SAN DIEGO (RNS) In an elementary school classroom with an American flag draped over one wall, a couple dozen students rose to standing positions. Then they shifted into poses called “volcano part one,” “silent gorilla,” and “rag doll.”

Some students may not realize it, but the semiweekly, half-hour course might be gone by the time they return in the fall.

yoga

Children practice yoga at El Camino Creek Elementary School in Carlsbad, Calif. Photo by Lilly Fowler


This image available for Web and print publication. For questions, contact Sally Morrow.

In this upscale, seaside suburb just north of San Diego, parents have filed a lawsuit arguing the Encinitas Union School District should do away with the yoga elective because the discipline is inherently religious, and the teaching of it in the public schools violates the First Amendment.

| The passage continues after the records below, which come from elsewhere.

-- ==== Sys2Proof/Machine/Life.lean ====
section
/-! DEFINITION. The life of a command from its retention entry to its end (R189, R190): access, what orders it
(R175, R181, R187), how it ends, rolls back or leaves an outcome record (R126, R127), and a queue pair's
entry into ERROR (R125 to R127, R131). -/

namespace Sys2Proof.Machine

/-! ## Access -/

/-- A command by number. -/
def State.cmd? (s : State) (n : Nat) : Option Cmd := tget s.sch.cmds n

/-- Change a command. -/
def State.onCmd (s : State) (n : Nat) (f : Cmd → Cmd) : State :=
  s.onSch fun h => { h with cmds := tmod h.cmds n f }

/-- Do something with a command in a given stage; a command not in that stage is left alone (log 2). -/
def State.withCmd (s : State) (n : Nat) (p : Cmd → Bool) (f : Cmd → State) : State :=
  match s.cmd? n with
  | some c => if p c then f c else s
  | none => s

/-- KH of a command's key. -/
def Cmd.kh (c : Cmd) : W64 := keyHash (c.key.getD [])

/-- A command has completed when its entry has been handed to NFE (R173). -/
def Cmd.completed (c : Cmd) : Bool := decide (c.stage = .written)

/-- Outcome decided: nothing more happens to the drive's data. -/
def Cmd.decided (c : Cmd) : Bool := decide (c.stage = .done) || decide (c.stage = .written)

/-- Whether the commands of a context fetched before a command have all completed (R155, R181): commands are numbered
in the order of their acceptance, which submission counts, modulo 2^32, do not keep (R102). -/
def State.earlierDone (s : State) (ctx : Option Nat) (n : Nat) : Bool :=
  s.sch.cmds.all fun e => !(e.2.ctx = ctx && !e.2.orphan && decide (e.1 < n)) || e.2.completed

/-- Commands of a context fetched and not yet completed (R116). -/
def State.outstanding (s : State) (ctx : Nat) : Nat :=
  (s.sch.cmds.filter fun e => e.2.ctx = some ctx && !e.2.orphan && !e.2.completed).length

/-- Writes not yet decided that hold the key hash with a lower version (R175). -/
def State.lowerWrites (s : State) (kh : W64) (version : Nat) : Bool :=
  s.sch.cmds.any fun e => e.2.op.isWrite && e.2.key.isSome && !e.2.decided && !e.2.committed
    && decide (e.2.version < version) && decide (e.2.kh = kh)

/-- A write whose key has not been fetched yet, with a lower version: its key hash is not known. -/
def State.lowerKeyless (s : State) (version : Nat) : Bool :=
  s.sch.cmds.any fun e => e.2.op.isWrite && e.2.key.isNone && !e.2.decided && decide (e.2.version < version)

/-- Writes that wait at the gate of a key hash: what a repair rewrite joins behind (R289). -/
def State.gateWaiters (s : State) (kh : W64) : List Nat :=
  (s.sch.cmds.filter fun e => e.2.op.isWrite && !e.2.decided && decide (e.2.kh = kh)
    && (e.2.stage = .gated || e.2.stage = .forwarded)).map (·.1)

/-- Whether a gate item has reached the front: the writes it joined behind are decided. -/
def State.itemFront (s : State) (g : GateItem) : Bool :=
  g.behind.all fun n => match s.cmd? n with
    | some c => c.decided
    | none => true

/-! ## Peers' queue pairs (R422) -/

/-- The contexts of a peer's queue pairs. -/
def State.peerCtxs (s : State) (peer : Nat) : List Nat :=
  (s.nfe.qps.filter fun e => e.2.conn.peer = some peer).map (·.1)

/-- The ACTIVE context of a peer that messages go by: port A, else port B (R422). -/
def State.peerCtx (s : State) (peer : Nat) : Option Nat :=
  let act := s.nfe.qps.filter fun e => e.2.conn.peer = some peer && e.2.st = .active
  match act.find? fun e => linkPort e.2.conn.link = .a with
  | some e => some e.1
  | none => (act.head?).map (·.1)

/-- The drive's own peer ID (PEER_CFG). -/
def State.selfId (s : State) : Nat := s.fld Reg.PEER_CFG_SELF_ID

/-- Bytes 0 to 123 of a peer message (R423). -/
def msgHead (kind : Nat) (m : PeerMsg) : Bytes :=
  leBytes 1 kind ++ leBytes 1 m.hop ++ leBytes 1 m.depth ++ leBytes 1 m.template ++ leBytes 2 (m.srcPeer % 4096)
    ++ leBytes 2 ((if m.policyBest then 1 else 0) + if m.sealed then 2 else 0)
    ++ leBytes 8 (((m.path.zip [1, 2 ^ 12, 2 ^ 24]).map fun e => e.1 % 4096 * e.2).foldl (· + ·) 0)
    ++ leBytes 8 m.version ++ leBytes 8 m.keyHash.toNat ++ leBytes 1 m.wop ++ leBytes 1 m.variant
    ++ leBytes 2 (m.ownerTenant % 1024) ++ leBytes 1 m.store ++ leBytes 1 m.status ++ leBytes 1 m.copies ++ zeros 1
    ++ leBytes 8 m.offset ++ leBytes 8 m.length ++ leBytes 8 m.bufAddr ++ leBytes 4 m.bufRkey ++ leBytes 2 m.keyLen
    ++ zeros 2 ++ leBytes 4 m.segIndex ++ zeros 4 ++ leBytes 8 m.msgSeq ++ leBytes 8 m.priorVersion ++ zeros 28

/-- MSG_CRC of a message (R146, R423). -/
def msgCrc (kind : Nat) (m : PeerMsg) : W32 := crc32c (msgHead kind m)

/-- The 64 KiB pieces of the data of a message (R424): how many, and the i-th. -/
def pieceCount (data : Bytes) : Nat := (data.length + 65535) / 65536
def pieceAt (data : Bytes) (i : Nat) : Bytes := (data.drop (65536 * i)).take 65536

/-- The AAD of a piece (R424): message bytes 16 to 39, the piece index, SRC_PEER and two zero bytes. -/
def pieceAad (head : Bytes) (srcPeer i : Nat) : Bytes :=
  (head.drop 16).take 24 ++ leBytes 4 i ++ leBytes 2 srcPeer ++ zeros 2

/-- The transit headers and the pieces of a message as the sender's buffer holds them (R424): plain with headers of zeros, or
each piece sealed under a domain slot with its seal word and tag; none when a seal is refused, which is recorded (R303). -/
def State.transitSeal (s : State) (slot : Option Nat) (head data : Bytes) : Option (List Bytes × Bytes) × State :=
  match slot with
  | none => (some ((List.range (pieceCount data)).map fun _ => zeros 32, data), s)
  | some slot => (List.range (pieceCount data)).foldl (fun x i =>
      match x.1 with
      | none => x
      | some (hs, ds) =>
        match x.2.sealBytes slot (x.2.slot slot).gen (pieceAad head s.selfId i) (pieceAt data i) with
        | some ((w, c, tag), s) => (some (hs ++ [w.bytes ++ tag], ds ++ c), s)
        | none => (none, if (x.2.slot slot).st = .loaded then x.2.nonceExhausted slot (x.2.slot slot).epoch else x.2))
      (some ([], []), s)

/-- Open one sealed piece under a domain slot (R424): each drive holds the domain's ROOT in a generation of its own, so the
SERIAL of the seal word is the sender's and is not compared (DEDUCED, log 198). -/
def State.openPiece (s : State) (slot : Nat) (header aad ct : Bytes) : Option Bytes × State :=
  let k := s.slot slot
  let w := parseSealWord (padTo 32 header)
  if k.st = .loaded then
    ((gcmOpen (derivedKey k.root slot w.epoch) (sealIv w.epoch w.counter) aad ct ((padTo 32 header).drop 16)).map (padTo ct.length),
      s.useKey slot k.serial w.epoch)
  else (none, s)

/-- The data of a received message (R424): as it lies in the buffer, or each piece opened under the domain slot of the peer
when the message carries SEALED; none when a tag fails. -/
def State.openPieces (s : State) (peer kind : Nat) (m : PeerMsg) : Option Bytes × State :=
  if m.sealed then
    match tget s.peer.entries peer with
    | none => (none, s)
    | some e => (List.range (pieceCount m.data)).foldl (fun x i =>
        match x.1 with
        | none => x
        | some b =>
          let (p, s) := x.2.openPiece (0x410 + e.domain) (m.headers.getD i []) (pieceAad (msgHead kind m) (m.srcPeer % 4096) i)
            (pieceAt m.data i)
          (p.map (b ++ ·), s)) (some [], s)
  else (some m.data, s)

/-- Whether transit headers to a peer carry seals (R424). -/
def State.sealsTransit (s : State) (peer : Nat) : Bool := ((tget s.peer.entries peer).map (·.sealTransit)).getD false

/-- The domain slot that seals what goes to a peer, if it is sealed. -/
def State.transitSlot (s : State) (peer : Nat) : Option Nat :=
  (tget s.peer.entries peer).bind fun e => if e.sealTransit then some (0x410 + e.domain) else none

/-- Why data of some length cannot be sealed for transit to a peer, if it cannot: the domain slot holds no key (R326), or too
few counter values are left (R303, R424). -/
def State.transitBar (s : State) (peer len : Nat) : Option Status :=
  match tget s.peer.entries peer with
  | none => none
  | some e =>
    let k := s.slot (0x410 + e.domain)
    if !e.sealTransit || decide (len = 0) then none
    else if k.st ≠ .loaded then some .keyErased
    else if counterEnd < k.counter + (len + 65535) / 65536 then some .nonceExhausted
    else none

/-- A seal for transit is refused for want of counter values (R303): recorded with the domain slot. -/
def State.transitRefused (s : State) (peer : Nat) : State :=
  match tget s.peer.entries peer with
  | none => s
  | some e => s.nonceExhausted (0x410 + e.domain) (s.slot (0x410 + e.domain)).epoch

/-- A message as a queue pair carries it (R423): the drive's own ID, the message count, the buffer of what it names, and
whether its headers carry seals. -/
def State.addressed (s : State) (ctx peer seq : Nat) (m : PeerMsg) : PeerMsg :=
  let full := !(m.key.isEmpty && m.data.isEmpty)
  { m with
    ctx := ctx, srcPeer := s.selfId, msgSeq := seq, sealed := s.sealsTransit peer
    bufAddr := if full then Config.peerBufAddr ctx seq else 0
    bufRkey := if full then Config.peerBufRkey ctx seq else 0 }

/-- The next message of a queue pair: its MSG_SEQ is counted (R423). -/
def State.nextMsg (s : State) (ctx peer : Nat) (m : PeerMsg) : PeerMsg × State :=
  let seq := ((tget s.nfe.qps ctx).map (·.msgSeq)).getD 0 + 1
  (s.addressed ctx peer seq m, s.onNfe fun n => { n with qps := tmod n.qps ctx fun q => { q with msgSeq := seq } })

/-- A message goes out with its MSG_CRC (R423). -/
def State.sendMsg (s : State) (ctx kind : Nat) (m : PeerMsg) : State :=
  s.send (.peerMsg ctx kind { m with crc := msgCrc kind m })

/-- Send a peer message on the queue pair R422 names, its data with transit headers (R424); nothing when none is ACTIVE, or
when its data cannot be sealed for transit (R303; DEDUCED, log 161). -/
def State.sendPeer (s : State) (peer kind : Nat) (m : PeerMsg) : State :=
  match s.peerCtx peer with
  | none => s
  | some ctx =>
    let (m, s) := s.nextMsg ctx peer m
    match s.transitSeal (s.transitSlot peer) (msgHead kind m) m.data with
    | (some (hs, ds), s) => s.sendMsg ctx kind { m with headers := hs, data := ds }
    | (none, s) => s

/-! ## Reads hold superblocks (R179) -/

/-- Take or give back the holds on superblocks. -/
def State.takeHolds (s : State) (sbs : List Nat) : State :=
  s.onFtl fun t => { t with holds := sbs.foldl (fun h b => tset h b ((tget h b).getD 0 + 1)) t.holds }

def State.giveHolds (s : State) (sbs : List Nat) : State :=
  s.onFtl fun t => { t with holds := sbs.foldl (fun h b =>
    let n := (tget h b).getD 0
    if n ≤ 1 then tdel h b else tset h b (n - 1)) t.holds }

/-- Free the skeins that were kept only by a hold (R371). -/
def State.freeDeadSkeins (s : State) : State :=
  ((s.ftl.skeins.filter fun e => e.2.liveUnits = 0).map (·.1)).foldl State.freeSkein s

/-- A command gives up what its reads held. -/
def State.dropHolds (s : State) (n : Nat) : State :=
  match s.cmd? n with
  | none => s
  | some c =>
    if c.holds.isEmpty then s
    else ((s.giveHolds c.holds).onCmd n fun c => { c with holds := [] }).freeDeadSkeins

/-! ## Ends -/

/-- Give up the segments and map pages that a write stored and does not commit (R283, R333). -/
def State.releaseWork (s : State) (c : Cmd) : State :=
  let s := c.work.foldl (fun s e => match e.2 with
    | .writing g | .durable g => s.releaseSeg g
    | _ => s) s
  match c.maps with
  | none => s
  | some m => m.foldl (fun s e => match e.2 with
    | .ledger _ => s
    | .flash k b u => s.releaseLoc (.flash k b u)) s

/-- The outcome record of a write (R127). -/
def Cmd.record (c : Cmd) (o : Outcome) (holding : Bool) : OutcomeRec :=
  ⟨c.session, c.tenant, c.desc.tag, c.op.code, c.kh, o.status, o.version, o.validBytes, holding⟩

/-- Whether commands of a context still run after its ERROR. -/
def State.orphans (s : State) (ctx : Nat) : Bool :=
  s.sch.cmds.any fun e => e.2.orphan && e.2.ctx = some ctx

/-- A context becomes FREE: held doorbells of it are dropped, and it leaves the cache. -/
def State.freeCtx (s : State) (ctx : Nat) : State :=
  s.onNfe fun n => { n with
    qps := tdel n.qps ctx, heldDoorbells := n.heldDoorbells.filter fun h => h.1 ≠ ctx, ctxCache := n.ctxCache.filter (· ≠ ctx) }

/-- QPM uses a context: it is the most recently used of the 2,048 cached ones (R34); which one a new one replaces the spec
does not say (DESIGN CHOICE, log 176). -/
def State.touchCtx (s : State) (ctx : Nat) : State :=
  s.onNfe fun n => { n with ctxCache := (ctx :: n.ctxCache.filter (· ≠ ctx)).take 2048 }

/-- After ERROR, a DREQ of the client is answered and the context freed once the outcome records of its
commands are written (R131). -/
def State.settleError (s : State) (ctx : Nat) : State :=
  match tget s.nfe.qps ctx with
  | some q => if q.st = .error ∧ q.dreq ∧ ¬ s.orphans ctx then (s.send (.cmDrep ctx)).freeCtx ctx else s
  | none => s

The trial resumes this week in San Diego Superior Court and a decision could come as early as Wednesday (June 26).

This “represents the clearest case I have observed of the government advancing, endorsing, or promoting religion,” said Dean Broyles, president of the National Center for Law and Policy, a nonprofit based in Escondido, Calif., dedicated to defending religious freedom, traditional marriage and the sanctity of life.

“In America we do not allow the government to pick religious winners and losers, especially when you have a captive audience of very young and impressionable children as we do in our public schools,” he said.

Broyles represents the plaintiffs, Stephen and Jennifer Sedlock, whose child attends El Camino Creek Elementary School in Carlsbad, Calif., which is part of the Encinitas Union School District.

School district leaders say they have tried to accommodate the dozens of parents who are disturbed by the new schedule, ridding the yoga courses of any elements that could be construed as religious. Teachers, for example, do not instruct the children to chant or place their hands in prayer position.

Still, the court battle has divided the community. Some children have been teased for opting out of the elective and told by classmates that “they and their parents were ‘stupid’ for believing that the yoga program was religious,” according to the lawsuit.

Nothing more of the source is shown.